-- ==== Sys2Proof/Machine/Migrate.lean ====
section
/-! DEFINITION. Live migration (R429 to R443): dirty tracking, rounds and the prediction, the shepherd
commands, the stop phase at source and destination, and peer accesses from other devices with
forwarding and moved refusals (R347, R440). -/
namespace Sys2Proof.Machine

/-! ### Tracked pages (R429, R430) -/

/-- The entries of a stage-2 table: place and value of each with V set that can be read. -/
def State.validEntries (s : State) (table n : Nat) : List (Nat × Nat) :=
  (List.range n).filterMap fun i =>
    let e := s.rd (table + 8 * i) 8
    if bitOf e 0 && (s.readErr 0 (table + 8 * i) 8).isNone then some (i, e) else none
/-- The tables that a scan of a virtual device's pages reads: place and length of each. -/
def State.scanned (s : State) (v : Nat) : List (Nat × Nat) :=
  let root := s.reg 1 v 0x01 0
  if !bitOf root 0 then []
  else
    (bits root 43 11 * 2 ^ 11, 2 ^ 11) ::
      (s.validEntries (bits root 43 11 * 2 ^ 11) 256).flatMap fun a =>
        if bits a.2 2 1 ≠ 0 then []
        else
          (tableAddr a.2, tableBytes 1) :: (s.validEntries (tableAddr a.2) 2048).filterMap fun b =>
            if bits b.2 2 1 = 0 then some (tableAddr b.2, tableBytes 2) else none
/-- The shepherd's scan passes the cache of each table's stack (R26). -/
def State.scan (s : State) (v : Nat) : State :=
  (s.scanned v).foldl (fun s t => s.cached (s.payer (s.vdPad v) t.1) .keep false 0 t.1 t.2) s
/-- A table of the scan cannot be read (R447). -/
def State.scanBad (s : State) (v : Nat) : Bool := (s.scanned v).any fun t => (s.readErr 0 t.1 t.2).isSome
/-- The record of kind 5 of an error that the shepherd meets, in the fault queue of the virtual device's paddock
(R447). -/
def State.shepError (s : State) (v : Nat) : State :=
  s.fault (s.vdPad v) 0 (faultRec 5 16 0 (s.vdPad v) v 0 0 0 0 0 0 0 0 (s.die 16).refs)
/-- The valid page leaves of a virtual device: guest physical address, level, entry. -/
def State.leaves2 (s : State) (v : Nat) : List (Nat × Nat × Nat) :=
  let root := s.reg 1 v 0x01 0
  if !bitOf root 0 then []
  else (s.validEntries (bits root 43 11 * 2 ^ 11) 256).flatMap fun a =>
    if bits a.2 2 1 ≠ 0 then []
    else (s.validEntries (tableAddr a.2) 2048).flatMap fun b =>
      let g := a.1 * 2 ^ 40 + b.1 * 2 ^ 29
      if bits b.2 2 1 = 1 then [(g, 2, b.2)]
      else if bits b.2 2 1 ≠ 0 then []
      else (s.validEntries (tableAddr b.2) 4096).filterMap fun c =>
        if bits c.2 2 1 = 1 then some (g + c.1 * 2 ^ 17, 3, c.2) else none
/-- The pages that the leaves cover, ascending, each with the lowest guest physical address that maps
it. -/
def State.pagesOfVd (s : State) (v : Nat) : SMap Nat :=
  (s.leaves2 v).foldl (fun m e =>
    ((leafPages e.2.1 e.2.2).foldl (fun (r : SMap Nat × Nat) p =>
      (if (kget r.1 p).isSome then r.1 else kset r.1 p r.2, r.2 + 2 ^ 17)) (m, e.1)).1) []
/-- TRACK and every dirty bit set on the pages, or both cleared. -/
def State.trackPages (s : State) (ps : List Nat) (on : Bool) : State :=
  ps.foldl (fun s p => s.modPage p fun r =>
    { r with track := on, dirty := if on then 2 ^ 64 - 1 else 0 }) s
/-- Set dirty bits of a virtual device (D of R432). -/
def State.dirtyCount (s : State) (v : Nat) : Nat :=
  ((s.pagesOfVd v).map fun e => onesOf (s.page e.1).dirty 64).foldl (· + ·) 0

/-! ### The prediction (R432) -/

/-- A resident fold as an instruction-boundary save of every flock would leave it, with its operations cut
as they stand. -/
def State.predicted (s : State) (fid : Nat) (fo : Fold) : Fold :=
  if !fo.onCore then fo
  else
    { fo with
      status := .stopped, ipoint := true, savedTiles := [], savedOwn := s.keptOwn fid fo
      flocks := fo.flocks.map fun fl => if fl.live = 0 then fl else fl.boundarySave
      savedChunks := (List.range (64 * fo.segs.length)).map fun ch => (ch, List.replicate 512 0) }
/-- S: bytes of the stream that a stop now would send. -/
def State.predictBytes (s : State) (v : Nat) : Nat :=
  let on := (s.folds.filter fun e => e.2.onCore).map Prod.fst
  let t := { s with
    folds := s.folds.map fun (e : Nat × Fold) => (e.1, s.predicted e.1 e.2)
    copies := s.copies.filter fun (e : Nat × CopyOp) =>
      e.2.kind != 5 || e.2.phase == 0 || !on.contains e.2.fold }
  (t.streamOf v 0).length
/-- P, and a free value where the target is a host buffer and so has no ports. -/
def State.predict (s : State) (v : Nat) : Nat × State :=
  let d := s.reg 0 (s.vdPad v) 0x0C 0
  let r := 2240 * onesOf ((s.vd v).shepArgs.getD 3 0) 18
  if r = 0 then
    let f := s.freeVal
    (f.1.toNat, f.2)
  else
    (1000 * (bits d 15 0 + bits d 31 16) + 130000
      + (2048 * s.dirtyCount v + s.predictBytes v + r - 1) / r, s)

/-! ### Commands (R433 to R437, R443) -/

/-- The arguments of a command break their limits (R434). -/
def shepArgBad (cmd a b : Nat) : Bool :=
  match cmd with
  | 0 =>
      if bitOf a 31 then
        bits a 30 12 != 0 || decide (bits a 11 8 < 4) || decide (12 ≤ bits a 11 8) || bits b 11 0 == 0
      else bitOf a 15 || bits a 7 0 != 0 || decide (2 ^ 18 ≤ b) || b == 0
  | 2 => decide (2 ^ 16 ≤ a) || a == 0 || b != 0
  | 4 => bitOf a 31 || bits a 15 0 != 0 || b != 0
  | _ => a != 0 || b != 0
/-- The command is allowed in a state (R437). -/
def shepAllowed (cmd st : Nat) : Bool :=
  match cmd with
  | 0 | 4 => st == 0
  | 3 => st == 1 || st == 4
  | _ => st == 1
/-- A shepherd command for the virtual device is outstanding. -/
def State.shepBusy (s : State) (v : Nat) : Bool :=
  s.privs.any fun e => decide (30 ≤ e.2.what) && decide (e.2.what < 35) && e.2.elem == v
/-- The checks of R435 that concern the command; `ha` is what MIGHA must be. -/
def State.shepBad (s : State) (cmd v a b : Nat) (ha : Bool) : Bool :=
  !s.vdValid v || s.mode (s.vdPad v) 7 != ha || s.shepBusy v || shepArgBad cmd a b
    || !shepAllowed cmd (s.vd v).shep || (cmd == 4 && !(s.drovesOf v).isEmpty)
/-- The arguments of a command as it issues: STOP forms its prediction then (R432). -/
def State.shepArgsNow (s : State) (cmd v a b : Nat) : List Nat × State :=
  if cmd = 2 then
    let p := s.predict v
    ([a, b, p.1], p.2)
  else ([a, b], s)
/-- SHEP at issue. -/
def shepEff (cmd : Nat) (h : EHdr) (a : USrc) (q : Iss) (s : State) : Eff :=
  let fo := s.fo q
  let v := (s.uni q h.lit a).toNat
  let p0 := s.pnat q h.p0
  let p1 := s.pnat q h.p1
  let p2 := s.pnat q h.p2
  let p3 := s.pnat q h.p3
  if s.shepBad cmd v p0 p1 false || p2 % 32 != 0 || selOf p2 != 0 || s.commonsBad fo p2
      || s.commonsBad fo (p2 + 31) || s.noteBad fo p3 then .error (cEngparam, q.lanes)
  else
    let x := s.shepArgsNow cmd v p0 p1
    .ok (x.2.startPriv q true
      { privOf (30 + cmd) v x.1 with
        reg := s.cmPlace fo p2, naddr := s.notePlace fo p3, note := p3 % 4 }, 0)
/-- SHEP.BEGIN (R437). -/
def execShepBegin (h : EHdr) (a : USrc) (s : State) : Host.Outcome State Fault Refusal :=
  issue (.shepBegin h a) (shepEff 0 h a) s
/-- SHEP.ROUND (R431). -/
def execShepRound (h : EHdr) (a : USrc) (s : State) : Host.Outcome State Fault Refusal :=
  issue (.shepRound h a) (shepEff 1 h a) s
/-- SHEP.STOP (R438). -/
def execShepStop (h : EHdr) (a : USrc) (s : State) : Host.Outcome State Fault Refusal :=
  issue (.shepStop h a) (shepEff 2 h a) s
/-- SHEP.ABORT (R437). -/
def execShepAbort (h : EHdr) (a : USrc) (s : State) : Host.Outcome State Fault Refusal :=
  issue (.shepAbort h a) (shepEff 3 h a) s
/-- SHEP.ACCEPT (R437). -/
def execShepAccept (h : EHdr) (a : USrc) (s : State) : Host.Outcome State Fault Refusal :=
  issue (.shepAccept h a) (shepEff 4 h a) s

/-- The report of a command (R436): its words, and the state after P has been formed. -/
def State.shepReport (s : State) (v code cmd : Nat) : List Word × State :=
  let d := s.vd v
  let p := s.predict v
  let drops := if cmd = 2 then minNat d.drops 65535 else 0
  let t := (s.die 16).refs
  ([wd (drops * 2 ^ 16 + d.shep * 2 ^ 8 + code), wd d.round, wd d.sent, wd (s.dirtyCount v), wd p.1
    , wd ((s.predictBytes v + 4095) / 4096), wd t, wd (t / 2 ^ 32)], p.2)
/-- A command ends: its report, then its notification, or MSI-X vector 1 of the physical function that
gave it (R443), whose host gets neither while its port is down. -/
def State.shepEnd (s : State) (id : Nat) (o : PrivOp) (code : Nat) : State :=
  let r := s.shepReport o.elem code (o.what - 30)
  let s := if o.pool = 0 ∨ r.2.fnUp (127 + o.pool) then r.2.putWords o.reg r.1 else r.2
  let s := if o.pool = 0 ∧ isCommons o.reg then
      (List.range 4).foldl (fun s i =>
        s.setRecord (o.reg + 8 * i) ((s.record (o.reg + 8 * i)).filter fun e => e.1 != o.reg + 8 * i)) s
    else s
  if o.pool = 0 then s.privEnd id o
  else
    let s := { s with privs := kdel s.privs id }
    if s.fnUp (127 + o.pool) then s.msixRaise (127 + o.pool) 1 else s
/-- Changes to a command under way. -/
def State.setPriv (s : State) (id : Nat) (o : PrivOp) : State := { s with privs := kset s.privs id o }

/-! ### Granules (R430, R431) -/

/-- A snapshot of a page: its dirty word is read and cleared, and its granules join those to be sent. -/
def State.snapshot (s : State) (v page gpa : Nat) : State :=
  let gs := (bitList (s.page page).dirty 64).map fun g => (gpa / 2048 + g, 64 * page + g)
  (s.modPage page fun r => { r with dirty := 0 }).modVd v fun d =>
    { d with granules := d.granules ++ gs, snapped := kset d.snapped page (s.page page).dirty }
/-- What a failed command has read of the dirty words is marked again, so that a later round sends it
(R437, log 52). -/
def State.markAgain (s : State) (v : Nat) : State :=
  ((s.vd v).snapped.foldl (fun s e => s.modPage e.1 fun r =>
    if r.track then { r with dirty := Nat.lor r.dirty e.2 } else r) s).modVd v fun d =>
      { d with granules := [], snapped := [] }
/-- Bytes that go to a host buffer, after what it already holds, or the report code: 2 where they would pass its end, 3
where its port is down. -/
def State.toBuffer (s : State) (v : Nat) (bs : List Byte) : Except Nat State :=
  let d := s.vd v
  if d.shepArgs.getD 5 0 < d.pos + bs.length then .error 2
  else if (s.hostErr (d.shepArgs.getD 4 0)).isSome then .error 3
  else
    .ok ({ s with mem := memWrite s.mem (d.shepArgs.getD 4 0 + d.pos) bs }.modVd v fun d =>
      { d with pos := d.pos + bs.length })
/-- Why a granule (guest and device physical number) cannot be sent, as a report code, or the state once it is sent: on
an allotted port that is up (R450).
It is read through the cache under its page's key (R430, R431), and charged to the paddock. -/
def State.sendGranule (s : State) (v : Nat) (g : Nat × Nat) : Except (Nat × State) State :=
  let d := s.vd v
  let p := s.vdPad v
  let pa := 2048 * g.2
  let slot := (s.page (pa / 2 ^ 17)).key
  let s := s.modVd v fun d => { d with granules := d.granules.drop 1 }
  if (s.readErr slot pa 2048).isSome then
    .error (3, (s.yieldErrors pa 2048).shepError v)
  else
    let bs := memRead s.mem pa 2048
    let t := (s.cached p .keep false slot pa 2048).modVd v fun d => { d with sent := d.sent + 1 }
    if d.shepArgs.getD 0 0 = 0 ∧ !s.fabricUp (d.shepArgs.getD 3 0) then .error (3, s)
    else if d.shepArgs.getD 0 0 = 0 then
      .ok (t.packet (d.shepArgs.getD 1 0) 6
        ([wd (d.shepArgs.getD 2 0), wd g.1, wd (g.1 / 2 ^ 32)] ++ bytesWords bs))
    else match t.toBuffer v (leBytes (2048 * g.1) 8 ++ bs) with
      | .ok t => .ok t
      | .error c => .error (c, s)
* * *
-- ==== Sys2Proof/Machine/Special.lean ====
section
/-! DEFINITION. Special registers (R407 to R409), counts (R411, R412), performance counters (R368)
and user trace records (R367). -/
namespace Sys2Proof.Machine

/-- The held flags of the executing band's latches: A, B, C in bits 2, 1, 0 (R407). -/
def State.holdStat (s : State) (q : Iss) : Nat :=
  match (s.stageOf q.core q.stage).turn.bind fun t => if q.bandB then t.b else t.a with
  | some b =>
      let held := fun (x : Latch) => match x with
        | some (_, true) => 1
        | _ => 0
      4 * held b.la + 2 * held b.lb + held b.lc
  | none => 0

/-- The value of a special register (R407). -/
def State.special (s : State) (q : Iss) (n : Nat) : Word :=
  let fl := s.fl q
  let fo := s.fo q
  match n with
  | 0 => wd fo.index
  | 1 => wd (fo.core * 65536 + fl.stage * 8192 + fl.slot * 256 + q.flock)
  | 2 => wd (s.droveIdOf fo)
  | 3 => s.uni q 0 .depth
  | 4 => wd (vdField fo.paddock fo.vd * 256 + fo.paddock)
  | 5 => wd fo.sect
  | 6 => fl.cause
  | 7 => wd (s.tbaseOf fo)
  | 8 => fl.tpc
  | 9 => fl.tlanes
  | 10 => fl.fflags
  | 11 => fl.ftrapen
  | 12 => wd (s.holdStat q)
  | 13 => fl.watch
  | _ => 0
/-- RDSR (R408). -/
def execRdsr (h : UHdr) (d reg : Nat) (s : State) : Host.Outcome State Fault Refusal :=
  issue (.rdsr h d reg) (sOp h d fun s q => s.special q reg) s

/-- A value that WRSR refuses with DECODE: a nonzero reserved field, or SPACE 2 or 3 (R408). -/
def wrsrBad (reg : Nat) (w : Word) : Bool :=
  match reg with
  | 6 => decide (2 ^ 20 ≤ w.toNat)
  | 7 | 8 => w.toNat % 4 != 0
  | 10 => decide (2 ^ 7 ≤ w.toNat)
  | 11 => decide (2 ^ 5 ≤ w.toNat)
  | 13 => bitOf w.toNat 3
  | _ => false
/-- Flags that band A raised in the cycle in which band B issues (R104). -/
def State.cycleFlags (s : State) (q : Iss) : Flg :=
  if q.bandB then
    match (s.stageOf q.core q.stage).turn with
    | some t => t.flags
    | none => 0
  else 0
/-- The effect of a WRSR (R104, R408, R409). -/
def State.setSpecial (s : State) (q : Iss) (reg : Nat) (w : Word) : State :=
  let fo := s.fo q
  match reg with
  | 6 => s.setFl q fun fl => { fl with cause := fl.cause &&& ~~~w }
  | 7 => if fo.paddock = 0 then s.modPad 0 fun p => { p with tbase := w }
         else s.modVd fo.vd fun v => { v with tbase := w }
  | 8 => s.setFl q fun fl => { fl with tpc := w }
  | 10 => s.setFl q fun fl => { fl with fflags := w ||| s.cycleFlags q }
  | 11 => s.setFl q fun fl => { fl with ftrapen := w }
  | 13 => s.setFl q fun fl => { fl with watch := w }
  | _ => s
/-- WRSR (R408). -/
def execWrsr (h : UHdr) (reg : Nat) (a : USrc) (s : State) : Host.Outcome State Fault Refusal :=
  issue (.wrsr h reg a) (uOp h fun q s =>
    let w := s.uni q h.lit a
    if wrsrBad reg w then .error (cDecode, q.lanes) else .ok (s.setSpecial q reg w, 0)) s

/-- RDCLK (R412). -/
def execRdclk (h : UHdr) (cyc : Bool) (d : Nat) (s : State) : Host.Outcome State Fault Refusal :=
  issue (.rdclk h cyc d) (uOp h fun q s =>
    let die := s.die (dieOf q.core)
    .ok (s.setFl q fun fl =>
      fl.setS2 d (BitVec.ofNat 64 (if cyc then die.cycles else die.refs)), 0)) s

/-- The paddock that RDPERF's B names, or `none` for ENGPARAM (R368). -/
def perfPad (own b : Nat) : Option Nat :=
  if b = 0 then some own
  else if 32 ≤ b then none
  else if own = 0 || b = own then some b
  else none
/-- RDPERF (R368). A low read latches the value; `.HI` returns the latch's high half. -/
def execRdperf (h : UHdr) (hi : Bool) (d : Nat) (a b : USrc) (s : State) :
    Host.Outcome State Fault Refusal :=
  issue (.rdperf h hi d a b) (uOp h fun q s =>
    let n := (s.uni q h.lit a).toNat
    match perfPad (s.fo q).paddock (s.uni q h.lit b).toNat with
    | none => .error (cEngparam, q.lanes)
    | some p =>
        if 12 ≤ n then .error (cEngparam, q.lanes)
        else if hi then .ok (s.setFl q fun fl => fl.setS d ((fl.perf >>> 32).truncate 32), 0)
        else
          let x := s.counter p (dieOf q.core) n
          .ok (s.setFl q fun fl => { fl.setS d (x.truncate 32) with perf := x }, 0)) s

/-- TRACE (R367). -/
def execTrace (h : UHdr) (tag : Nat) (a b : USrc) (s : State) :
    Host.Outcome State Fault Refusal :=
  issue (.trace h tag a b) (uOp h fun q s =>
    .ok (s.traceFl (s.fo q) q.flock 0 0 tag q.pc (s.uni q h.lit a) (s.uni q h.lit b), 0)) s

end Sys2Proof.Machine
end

▶ [What you have to do]: Could you set down, word for word, only the lines above from the line with "-- ==== Sys2Proof/Machine/Migrate.lean" to the line with "be read. -/", including both?

▶ [Finished exercise]:
-- ==== Sys2Proof/Machine/Migrate.lean ====
section
/-! DEFINITION. Live migration (R429 to R443): dirty tracking, rounds and the prediction, the shepherd
commands, the stop phase at source and destination, and peer accesses from other devices with
forwarding and moved refusals (R347, R440). -/
namespace Sys2Proof.Machine

/-! ### Tracked pages (R429, R430) -/

/-- The entries of a stage-2 table: place and value of each with V set that can be read. -/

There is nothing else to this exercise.